Sir Philip settled with the watchdog after it had issued a warning notice in the wake of its investigation into the operation of the company’s deficit laden pension scheme, by pumping £363m into it.
Mr Chappell, by contrast, will have to appear before Brighton magistrates to answer charges of failing to comply with three notices requiring information that were issued under Section 72 of the Pensions Act 2004 during the course of the probe.
The settlement achieved with Sir Philip was unsatisfactory in that the same benefits that scheme members would have got had BHS been a going concern, or had its pension scheme been fully funded when it went pop, will not be available to them going forward.
But it was still a lot better than the alternative. If the scheme had fallen into the Pension Protection Fund, members would have faced a chunky upfront haircut to their interests, in addition to a reduction in their future returns.
Pursuing Sir Philip through the courts would have been difficult, time consuming, and expensive, with no guarantee of a better outcome at the end.
That said, Mr Field’s frustration is still understandable and his point is still valid, all the more so because the sprats so often find themselves hooked while the whales swim serenely on.
Take the Libor rigging scandal, for example. Some traders have been prosecuted, and Tom Hayes, nicknamed “King Libor”, was even convicted of fraud. But none of the bosses who were supposed to be supervising them, and arguably benefited from their actions, have ever seen the inside of a courtroom. And nor will they.
As for the foreign exchange rigging scandal that followed it, the Serious Fraud Office passed the buck, leaving the Financial Conduct Authority to pursue civil actions. Again, you shouldn’t expect to see any bosses in the firing line.
Then there was the financial crisis, which nearly wrecked the British economy, but has seen no prosecutions whatsoever.

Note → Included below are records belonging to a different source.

-- ==== Sys2Proof/Laws/State.lean ====
section
/-! SUPPORT. One lemma per field per update of State: what an update of one field leaves alone. -/
namespace Sys2Proof.Machine.State

variable (s : State)


@[simp] theorem setReg_fregs (a : Nat) (v : Word) : (s.setReg a v).fregs = s.fregs := rfl
@[simp] theorem setReg_shadow (a : Nat) (v : Word) : (s.setReg a v).shadow = s.shadow := rfl
@[simp] theorem setReg_pciePath (a : Nat) (v : Word) : (s.setReg a v).pciePath = s.pciePath := rfl
@[simp] theorem setReg_spiPath (a : Nat) (v : Word) : (s.setReg a v).spiPath = s.spiPath := rfl
@[simp] theorem setReg_clk (a : Nat) (v : Word) : (s.setReg a v).clk = s.clk := rfl
@[simp] theorem setReg_pw (a : Nat) (v : Word) : (s.setReg a v).pw = s.pw := rfl
@[simp] theorem setReg_pcie (a : Nat) (v : Word) : (s.setReg a v).pcie = s.pcie := rfl
@[simp] theorem setReg_sent (a : Nat) (v : Word) : (s.setReg a v).sent = s.sent := rfl
@[simp] theorem setReg_chart (a : Nat) (v : Word) : (s.setReg a v).chart = s.chart := rfl
@[simp] theorem setReg_hz (a : Nat) (v : Word) : (s.setReg a v).hz = s.hz := rfl
@[simp] theorem setReg_jens (a : Nat) (v : Word) : (s.setReg a v).jens = s.jens := rfl
@[simp] theorem setReg_lanes (a : Nat) (v : Word) : (s.setReg a v).lanes = s.lanes := rfl
@[simp] theorem setReg_ports (a : Nat) (v : Word) : (s.setReg a v).ports = s.ports := rfl
@[simp] theorem setReg_commit (a : Nat) (v : Word) : (s.setReg a v).commit = s.commit := rfl
@[simp] theorem setReg_heldPwr (a : Nat) (v : Word) : (s.setReg a v).heldPwr = s.heldPwr := rfl
@[simp] theorem setReg_spi (a : Nat) (v : Word) : (s.setReg a v).spi = s.spi := rfl
@[simp] theorem setReg_bsp (a : Nat) (v : Word) : (s.setReg a v).bsp = s.bsp := rfl
@[simp] theorem setReg_bist (a : Nat) (v : Word) : (s.setReg a v).bist = s.bist := rfl
@[simp] theorem setReg_upsets (a : Nat) (v : Word) : (s.setReg a v).upsets = s.upsets := rfl
@[simp] theorem setReg_blockResets (a : Nat) (v : Word) : (s.setReg a v).blockResets = s.blockResets := rfl
@[simp] theorem setReg_react (a : Nat) (v : Word) : (s.setReg a v).react = s.react := rfl
@[simp] theorem setReg_wdtCount (a : Nat) (v : Word) : (s.setReg a v).wdtCount = s.wdtCount := rfl
@[simp] theorem setReg_wdtTimeout (a : Nat) (v : Word) : (s.setReg a v).wdtTimeout = s.wdtTimeout := rfl
@[simp] theorem setReg_wdtWarn (a : Nat) (v : Word) : (s.setReg a v).wdtWarn = s.wdtWarn := rfl
@[simp] theorem setReg_wdtWarned (a : Nat) (v : Word) : (s.setReg a v).wdtWarned = s.wdtWarned := rfl
@[simp] theorem setReg_fns (a : Nat) (v : Word) : (s.setReg a v).fns = s.fns := rfl
@[simp] theorem setReg_transits (a : Nat) (v : Word) : (s.setReg a v).transits = s.transits := rfl
@[simp] theorem setReg_gone (a : Nat) (v : Word) : (s.setReg a v).gone = s.gone := rfl
@[simp] theorem setReg_bands (a : Nat) (v : Word) : (s.setReg a v).bands = s.bands := rfl
@[simp] theorem setReg_running (a : Nat) (v : Word) : (s.setReg a v).running = s.running := rfl
@[simp] theorem setReg_dlv (a : Nat) (v : Word) : (s.setReg a v).dlv = s.dlv := rfl
@[simp] theorem setReg_cas (a : Nat) (v : Word) : (s.setReg a v).cas = s.cas := rfl
@[simp] theorem setReg_hostMem (a : Nat) (v : Word) : (s.setReg a v).hostMem = s.hostMem := rfl
@[simp] theorem setReg_sts (a : Nat) (v : Word) : (s.setReg a v).sts = s.sts := rfl
@[simp] theorem setReg_ws (a : Nat) (v : Word) : (s.setReg a v).ws = s.ws := rfl
@[simp] theorem setReg_cht (a : Nat) (v : Word) : (s.setReg a v).cht = s.cht := rfl
@[simp] theorem setReg_mceLb (a : Nat) (v : Word) : (s.setReg a v).mceLb = s.mceLb := rfl
@[simp] theorem setReg_eleLb (a : Nat) (v : Word) : (s.setReg a v).eleLb = s.eleLb := rfl
@[simp] theorem setReg_tdr (a : Nat) (v : Word) : (s.setReg a v).tdr = s.tdr := rfl
@[simp] theorem setReg_freeCtr (a : Nat) (v : Word) : (s.setReg a v).freeCtr = s.freeCtr := rfl
@[simp] theorem setReg_pending (a : Nat) (v : Word) : (s.setReg a v).pending = s.pending := rfl

@[simp] theorem put_fregs (a : Nat) (f : Fld) (v : Nat) : (s.put a f v).fregs = s.fregs := rfl
@[simp] theorem put_shadow (a : Nat) (f : Fld) (v : Nat) : (s.put a f v).shadow = s.shadow := rfl
@[simp] theorem put_pciePath (a : Nat) (f : Fld) (v : Nat) : (s.put a f v).pciePath = s.pciePath := rfl
@[simp] theorem put_spiPath (a : Nat) (f : Fld) (v : Nat) : (s.put a f v).spiPath = s.spiPath := rfl
@[simp] theorem put_clk (a : Nat) (f : Fld) (v : Nat) : (s.put a f v).clk = s.clk := rfl
@[simp] theorem put_pw (a : Nat) (f : Fld) (v : Nat) : (s.put a f v).pw = s.pw := rfl
@[simp] theorem put_pcie (a : Nat) (f : Fld) (v : Nat) : (s.put a f v).pcie = s.pcie := rfl
@[simp] theorem put_sent (a : Nat) (f : Fld) (v : Nat) : (s.put a f v).sent = s.sent := rfl
@[simp] theorem put_chart (a : Nat) (f : Fld) (v : Nat) : (s.put a f v).chart = s.chart := rfl
@[simp] theorem put_hz (a : Nat) (f : Fld) (v : Nat) : (s.put a f v).hz = s.hz := rfl
@[simp] theorem put_jens (a : Nat) (f : Fld) (v : Nat) : (s.put a f v).jens = s.jens := rfl
@[simp] theorem put_lanes (a : Nat) (f : Fld) (v : Nat) : (s.put a f v).lanes = s.lanes := rfl
@[simp] theorem put_ports (a : Nat) (f : Fld) (v : Nat) : (s.put a f v).ports = s.ports := rfl
@[simp] theorem put_commit (a : Nat) (f : Fld) (v : Nat) : (s.put a f v).commit = s.commit := rfl
@[simp] theorem put_heldPwr (a : Nat) (f : Fld) (v : Nat) : (s.put a f v).heldPwr = s.heldPwr := rfl
@[simp] theorem put_spi (a : Nat) (f : Fld) (v : Nat) : (s.put a f v).spi = s.spi := rfl
@[simp] theorem put_bsp (a : Nat) (f : Fld) (v : Nat) : (s.put a f v).bsp = s.bsp := rfl
@[simp] theorem put_bist (a : Nat) (f : Fld) (v : Nat) : (s.put a f v).bist = s.bist := rfl
@[simp] theorem put_upsets (a : Nat) (f : Fld) (v : Nat) : (s.put a f v).upsets = s.upsets := rfl
@[simp] theorem put_blockResets (a : Nat) (f : Fld) (v : Nat) : (s.put a f v).blockResets = s.blockResets := rfl
@[simp] theorem put_react (a : Nat) (f : Fld) (v : Nat) : (s.put a f v).react = s.react := rfl
@[simp] theorem put_wdtCount (a : Nat) (f : Fld) (v : Nat) : (s.put a f v).wdtCount = s.wdtCount := rfl
@[simp] theorem put_wdtTimeout (a : Nat) (f : Fld) (v : Nat) : (s.put a f v).wdtTimeout = s.wdtTimeout := rfl
@[simp] theorem put_wdtWarn (a : Nat) (f : Fld) (v : Nat) : (s.put a f v).wdtWarn = s.wdtWarn := rfl
@[simp] theorem put_wdtWarned (a : Nat) (f : Fld) (v : Nat) : (s.put a f v).wdtWarned = s.wdtWarned := rfl
@[simp] theorem put_fns (a : Nat) (f : Fld) (v : Nat) : (s.put a f v).fns = s.fns := rfl
@[simp] theorem put_transits (a : Nat) (f : Fld) (v : Nat) : (s.put a f v).transits = s.transits := rfl
@[simp] theorem put_gone (a : Nat) (f : Fld) (v : Nat) : (s.put a f v).gone = s.gone := rfl
@[simp] theorem put_bands (a : Nat) (f : Fld) (v : Nat) : (s.put a f v).bands = s.bands := rfl
@[simp] theorem put_running (a : Nat) (f : Fld) (v : Nat) : (s.put a f v).running = s.running := rfl
@[simp] theorem put_dlv (a : Nat) (f : Fld) (v : Nat) : (s.put a f v).dlv = s.dlv := rfl
@[simp] theorem put_cas (a : Nat) (f : Fld) (v : Nat) : (s.put a f v).cas = s.cas := rfl
@[simp] theorem put_hostMem (a : Nat) (f : Fld) (v : Nat) : (s.put a f v).hostMem = s.hostMem := rfl
@[simp] theorem put_sts (a : Nat) (f : Fld) (v : Nat) : (s.put a f v).sts = s.sts := rfl
@[simp] theorem put_ws (a : Nat) (f : Fld) (v : Nat) : (s.put a f v).ws = s.ws := rfl
@[simp] theorem put_cht (a : Nat) (f : Fld) (v : Nat) : (s.put a f v).cht = s.cht := rfl
@[simp] theorem put_mceLb (a : Nat) (f : Fld) (v : Nat) : (s.put a f v).mceLb = s.mceLb := rfl
@[simp] theorem put_eleLb (a : Nat) (f : Fld) (v : Nat) : (s.put a f v).eleLb = s.eleLb := rfl
@[simp] theorem put_tdr (a : Nat) (f : Fld) (v : Nat) : (s.put a f v).tdr = s.tdr := rfl
@[simp] theorem put_freeCtr (a : Nat) (f : Fld) (v : Nat) : (s.put a f v).freeCtr = s.freeCtr := rfl
@[simp] theorem put_pending (a : Nat) (f : Fld) (v : Nat) : (s.put a f v).pending = s.pending := rfl

@[simp] theorem putFlag_fregs (a : Nat) (f : Fld) (b : Bool) : (s.putFlag a f b).fregs = s.fregs := rfl
@[simp] theorem putFlag_shadow (a : Nat) (f : Fld) (b : Bool) : (s.putFlag a f b).shadow = s.shadow := rfl
@[simp] theorem putFlag_pciePath (a : Nat) (f : Fld) (b : Bool) : (s.putFlag a f b).pciePath = s.pciePath := rfl
@[simp] theorem putFlag_spiPath (a : Nat) (f : Fld) (b : Bool) : (s.putFlag a f b).spiPath = s.spiPath := rfl
@[simp] theorem putFlag_clk (a : Nat) (f : Fld) (b : Bool) : (s.putFlag a f b).clk = s.clk := rfl
@[simp] theorem putFlag_pw (a : Nat) (f : Fld) (b : Bool) : (s.putFlag a f b).pw = s.pw := rfl
@[simp] theorem putFlag_pcie (a : Nat) (f : Fld) (b : Bool) : (s.putFlag a f b).pcie = s.pcie := rfl
@[simp] theorem putFlag_sent (a : Nat) (f : Fld) (b : Bool) : (s.putFlag a f b).sent = s.sent := rfl
@[simp] theorem putFlag_chart (a : Nat) (f : Fld) (b : Bool) : (s.putFlag a f b).chart = s.chart := rfl
@[simp] theorem putFlag_hz (a : Nat) (f : Fld) (b : Bool) : (s.putFlag a f b).hz = s.hz := rfl
@[simp] theorem putFlag_jens (a : Nat) (f : Fld) (b : Bool) : (s.putFlag a f b).jens = s.jens := rfl
@[simp] theorem putFlag_lanes (a : Nat) (f : Fld) (b : Bool) : (s.putFlag a f b).lanes = s.lanes := rfl
@[simp] theorem putFlag_ports (a : Nat) (f : Fld) (b : Bool) : (s.putFlag a f b).ports = s.ports := rfl
@[simp] theorem putFlag_commit (a : Nat) (f : Fld) (b : Bool) : (s.putFlag a f b).commit = s.commit := rfl
@[simp] theorem putFlag_heldPwr (a : Nat) (f : Fld) (b : Bool) : (s.putFlag a f b).heldPwr = s.heldPwr := rfl
@[simp] theorem putFlag_spi (a : Nat) (f : Fld) (b : Bool) : (s.putFlag a f b).spi = s.spi := rfl
@[simp] theorem putFlag_bsp (a : Nat) (f : Fld) (b : Bool) : (s.putFlag a f b).bsp = s.bsp := rfl
@[simp] theorem putFlag_bist (a : Nat) (f : Fld) (b : Bool) : (s.putFlag a f b).bist = s.bist := rfl
@[simp] theorem putFlag_upsets (a : Nat) (f : Fld) (b : Bool) : (s.putFlag a f b).upsets = s.upsets := rfl
@[simp] theorem putFlag_blockResets (a : Nat) (f : Fld) (b : Bool) : (s.putFlag a f b).blockResets = s.blockResets := rfl
@[simp] theorem putFlag_react (a : Nat) (f : Fld) (b : Bool) : (s.putFlag a f b).react = s.react := rfl
@[simp] theorem putFlag_wdtCount (a : Nat) (f : Fld) (b : Bool) : (s.putFlag a f b).wdtCount = s.wdtCount := rfl
@[simp] theorem putFlag_wdtTimeout (a : Nat) (f : Fld) (b : Bool) : (s.putFlag a f b).wdtTimeout = s.wdtTimeout := rfl
@[simp] theorem putFlag_wdtWarn (a : Nat) (f : Fld) (b : Bool) : (s.putFlag a f b).wdtWarn = s.wdtWarn := rfl
@[simp] theorem putFlag_wdtWarned (a : Nat) (f : Fld) (b : Bool) : (s.putFlag a f b).wdtWarned = s.wdtWarned := rfl
@[simp] theorem putFlag_fns (a : Nat) (f : Fld) (b : Bool) : (s.putFlag a f b).fns = s.fns := rfl
@[simp] theorem putFlag_transits (a : Nat) (f : Fld) (b : Bool) : (s.putFlag a f b).transits = s.transits := rfl
@[simp] theorem putFlag_gone (a : Nat) (f : Fld) (b : Bool) : (s.putFlag a f b).gone = s.gone := rfl
@[simp] theorem putFlag_bands (a : Nat) (f : Fld) (b : Bool) : (s.putFlag a f b).bands = s.bands := rfl
@[simp] theorem putFlag_running (a : Nat) (f : Fld) (b : Bool) : (s.putFlag a f b).running = s.running := rfl
@[simp] theorem putFlag_dlv (a : Nat) (f : Fld) (b : Bool) : (s.putFlag a f b).dlv = s.dlv := rfl
@[simp] theorem putFlag_cas (a : Nat) (f : Fld) (b : Bool) : (s.putFlag a f b).cas = s.cas := rfl
@[simp] theorem putFlag_hostMem (a : Nat) (f : Fld) (b : Bool) : (s.putFlag a f b).hostMem = s.hostMem := rfl
@[simp] theorem putFlag_sts (a : Nat) (f : Fld) (b : Bool) : (s.putFlag a f b).sts = s.sts := rfl
@[simp] theorem putFlag_ws (a : Nat) (f : Fld) (b : Bool) : (s.putFlag a f b).ws = s.ws := rfl
@[simp] theorem putFlag_cht (a : Nat) (f : Fld) (b : Bool) : (s.putFlag a f b).cht = s.cht := rfl
@[simp] theorem putFlag_mceLb (a : Nat) (f : Fld) (b : Bool) : (s.putFlag a f b).mceLb = s.mceLb := rfl
@[simp] theorem putFlag_eleLb (a : Nat) (f : Fld) (b : Bool) : (s.putFlag a f b).eleLb = s.eleLb := rfl
@[simp] theorem putFlag_tdr (a : Nat) (f : Fld) (b : Bool) : (s.putFlag a f b).tdr = s.tdr := rfl
@[simp] theorem putFlag_freeCtr (a : Nat) (f : Fld) (b : Bool) : (s.putFlag a f b).freeCtr = s.freeCtr := rfl
@[simp] theorem putFlag_pending (a : Nat) (f : Fld) (b : Bool) : (s.putFlag a f b).pending = s.pending := rfl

A couple of executives, one at HBOS, one at Royal Bank of Scotland, received regulatory sanctions, one of which was a voluntarily agreed to ban from the city, but that was about it.
The British legal system is, by international standards, stronger than most. Its impartiality and relative consistency actually serve as selling points when it comes to attracting companies to these shores.
It surely, however, can’t hurt that for those purposes a notable area of weakness is that it’s very much a case of one law for the rich, one law for the, shall we say, less rich, and if you’re poor would you just hold your hands out for the handcuffs? There you go!
The plankton are doomed. The sprats have to watch their backs. The whales needn’t worry overly if their money’s good.
It’s not just Mr Field who finds that infuriating. Lots of people do. But there’s precious little sign of any Government willing to entertain changing it. So we’ll be here again before too long.